Communiqué
pour diffusion immédiate

Message à Jean Charest
Étiquetage obligatoire des OGM: Je me souviens

Montréal, le 2 juin 2003 – À la veille de la reprise des travaux parlementaires à Québec, une coalition de groupes environnementaux, de consommateurs, d’agriculteurs et de syndicats, rappelle au gouvernement libéral que Jean Charest a promis de mettre en place l’étiquetage obligatoire des aliments contenant des OGM (organismes génétiquement modifiés).

Devant le nouveau bureau du Premier ministre sur la rue Sherbrooke Ouest, une douzaine de représentants des groupes, vêtu de combinaisons blanches, arboraient chacun une reproduction d’une plaque d’immatriculation automobile, immatriculée ainsi : «étiquetage obligatoire, OGM–PLQ, je me souviens».

«L’étiquetage obligatoire des OGM était un engagement électoral très ferme du PLQ. Nous souhaitons le redire au gouvernement afin qu’il en fasse l’annonce rapidement afin que l’étiquetage obligatoire entre en vigueur d’ici la St-Jean-Baptiste de 2004», explique Éric Darier de Greenpeace.
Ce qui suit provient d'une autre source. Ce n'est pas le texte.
-- ==== Sys2Proof/Machine/Decoder.lean ====
section
/-! DEFINITION. The Decoder (40_decoder.md): CHK, the eight extractors and DEC as pure functions of a frame, and the meaning
of each as an operation. A meaning only records what the operation returns: the Decoder writes no state (R120). -/

namespace Sys2Proof
namespace Machine

/-! ## Pure functions -/

/-- CHK(f) (R121). -/
def checkFrame (f : RawFrame) (h : Config.frameLen ≤ f.length) : CheckResult :=
  let computed := computedChecksum f
  let stored := f[Config.chkOff]'(Nat.lt_of_lt_of_le (by decide) h)
  { computed := computed, stored := stored, ok := computed == stored }

/-- XPITCH(f): bytes [2:5) (R129). -/
def extractPitch (f : RawFrame) (h : Config.frameLen ≤ f.length) : Rotation :=
  ⟨memRead3 f 2 (Nat.le_trans (by decide) h)⟩

/-- XYAW(f): bytes [5:8) (R130). -/
def extractYaw (f : RawFrame) (h : Config.frameLen ≤ f.length) : Rotation :=
  ⟨memRead3 f 5 (Nat.le_trans (by decide) h)⟩

/-- XROLL(f): bytes [8:11) (R131). -/
def extractRoll (f : RawFrame) (h : Config.frameLen ≤ f.length) : Rotation :=
  ⟨memRead3 f 8 (Nat.le_trans (by decide) h)⟩

/-- XPOSZ(f): bytes [11:14) (R132). -/
def extractPosz (f : RawFrame) (h : Config.frameLen ≤ f.length) : Position :=
  ⟨memRead3 f 11 (Nat.le_trans (by decide) h)⟩

/-- XPOSX(f): bytes [14:17) (R133). -/
def extractPosx (f : RawFrame) (h : Config.frameLen ≤ f.length) : Position :=
  ⟨memRead3 f 14 (Nat.le_trans (by decide) h)⟩

/-- XPOSY(f): bytes [17:20) (R134). -/
def extractPosy (f : RawFrame) (h : Config.frameLen ≤ f.length) : Position :=
  ⟨memRead3 f 17 (Nat.le_trans (by decide) h)⟩

/-- XZOOM(f): bytes [20:23), unsigned and unscaled (R135, R142). -/
def extractZoom (f : RawFrame) (h : Config.frameLen ≤ f.length) : Field24 :=
  memRead3 f 20 (Nat.le_trans (by decide) h)

/-- XFOCUS(f): bytes [23:26), unsigned and unscaled (R136, R142). -/
def extractFocus (f : RawFrame) (h : Config.frameLen ≤ f.length) : Field24 :=
  memRead3 f 23 (Nat.le_trans (by decide) h)

/-- The record DEC returns on success (R34, R137). -/
def extractRecord (f : RawFrame) (h : Config.frameLen ≤ f.length) : FreeDFrame where
  pitch := extractPitch f h
  yaw := extractYaw f h
  roll := extractRoll f h
  posz := extractPosz f h
  posx := extractPosx f h
  posy := extractPosy f h
  zoom := extractZoom f h
  focus := extractFocus f h
  checksum := f[Config.chkOff]'(Nat.lt_of_lt_of_le (by decide) h)

/-- DEC(f): the length first, then the checksum, then the fields (R137, R138). -/
def decodeFrame (f : RawFrame) : DecodeResult :=
  if h : f.length < Config.frameLen then .err .tooShort
  else if (checkFrame f (Nat.le_of_not_lt h)).ok then .ok (extractRecord f (Nat.le_of_not_lt h))
  else .err .checksumMismatch

/-! ## Meanings -/

/-- DEC. -/
def execDec (f : RawFrame) (s : State) : Host.Outcome State Fault Refusal :=
  .next { s with result := .decode (decodeFrame f) }

/-- CHK; its precondition is `len(f) >= 29` (R121). -/
def execChk (f : RawFrame) (s : State) : Host.Outcome State Fault Refusal :=
  if h : Config.frameLen ≤ f.length then .next { s with result := .check (checkFrame f h) } else .fault .readPastFrame

/-- XPITCH. -/
def execXpitch (f : RawFrame) (s : State) : Host.Outcome State Fault Refusal :=
  if h : Config.frameLen ≤ f.length then .next { s with result := .rotation (extractPitch f h) } else .fault .readPastFrame

/-- XYAW. -/
def execXyaw (f : RawFrame) (s : State) : Host.Outcome State Fault Refusal :=
  if h : Config.frameLen ≤ f.length then .next { s with result := .rotation (extractYaw f h) } else .fault .readPastFrame

/-- XROLL. -/
def execXroll (f : RawFrame) (s : State) : Host.Outcome State Fault Refusal :=
  if h : Config.frameLen ≤ f.length then .next { s with result := .rotation (extractRoll f h) } else .fault .readPastFrame

/-- XPOSZ. -/
def execXposz (f : RawFrame) (s : State) : Host.Outcome State Fault Refusal :=
  if h : Config.frameLen ≤ f.length then .next { s with result := .position (extractPosz f h) } else .fault .readPastFrame

/-- XPOSX. -/
def execXposx (f : RawFrame) (s : State) : Host.Outcome State Fault Refusal :=
  if h : Config.frameLen ≤ f.length then .next { s with result := .position (extractPosx f h) } else .fault .readPastFrame

/-- XPOSY. -/
def execXposy (f : RawFrame) (s : State) : Host.Outcome State Fault Refusal :=
  if h : Config.frameLen ≤ f.length then .next { s with result := .position (extractPosy f h) } else .fault .readPastFrame

/-- XZOOM. -/
def execXzoom (f : RawFrame) (s : State) : Host.Outcome State Fault Refusal :=
  if h : Config.frameLen ≤ f.length then .next { s with result := .lens (extractZoom f h) } else .fault .readPastFrame

/-- XFOCUS. -/
def execXfocus (f : RawFrame) (s : State) : Host.Outcome State Fault Refusal :=
  if h : Config.frameLen ≤ f.length then .next { s with result := .lens (extractFocus f h) } else .fault .readPastFrame

end Machine
end Sys2Proof
end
«Savoir ce que l’on mange est un droit fondamental que le PLQ doit respecter», déclare Gaétan Chateauneuf, vice-président du Conseil central du Montréal métropolitain de la CSN.

«De plus en plus de gens veulent manger des aliments sains et certifiés biologiques qui ne contiennent ni pesticide et ni OGM, c’est une question de sécurité alimentaire», affirme Isabelle Joncas d’Équiterre. «L’étiquetage obligatoire des OGM s’impose.»

«Les sondages indiquent qu’une écrasante majorité de Québécois et Québécoises réclament l’étiquetage obligatoire. Alors que le gouvernement du Canada tente par tous les moyens de l’éviter, le Québec devrait être le chef de file dans ce dossier», précise Charles Tanguay de l’Union des consommateurs.

«Ça fait plus de trois ans que le gouvernement fédéral promet en vain un étiquetage «volontaire». On ne peut plus attendre, il faut que le gouvernement du Québec ait le courage de mettre en place l’étiquetage obligatoire», insiste Marie-France Huot d’Option consommateurs.

«D’après un sondage, 82,7 % des producteurs agricoles sont en faveur de l’étiquetage obligatoire des OGM (1). Les agriculteurs veulent cultiver des aliments qui ont la confiance des consommatrices et des consommateurs. De plus, notre perte d’autonomie est sans cesse grandissante», constate Benoît Girouard, de l’Union paysanne.

«Nous refusons d’être les cobayes de la plus vaste expérience scientifique de tous les temps, puisque 60 à 75% des produits alimentaires transformés disponibles dans nos épiceries contiennent des OGM bien que personne ne connaisse encore les impacts à long terme sur la santé humaine et les écosystèmes. C’est pourquoi, nous réclamons l’étiquetage obligatoire des OGM», de conclure Claire Heenan d’ENvironnement JEUnesse.

Les groupes invitent les citoyennes et les citoyens à afficher la plaque d’immatriculation en faveur de l’étiquetage obligatoire des OGM. Pour télécharger l’affiche et les autocollants: www.greenpeace.ca

(1) Groupe Everest, La Presse, 14 mai 2001, p. A4. 300 entrevues. Marge d’erreur d’environ 5,6 %, 19 fois sur 20.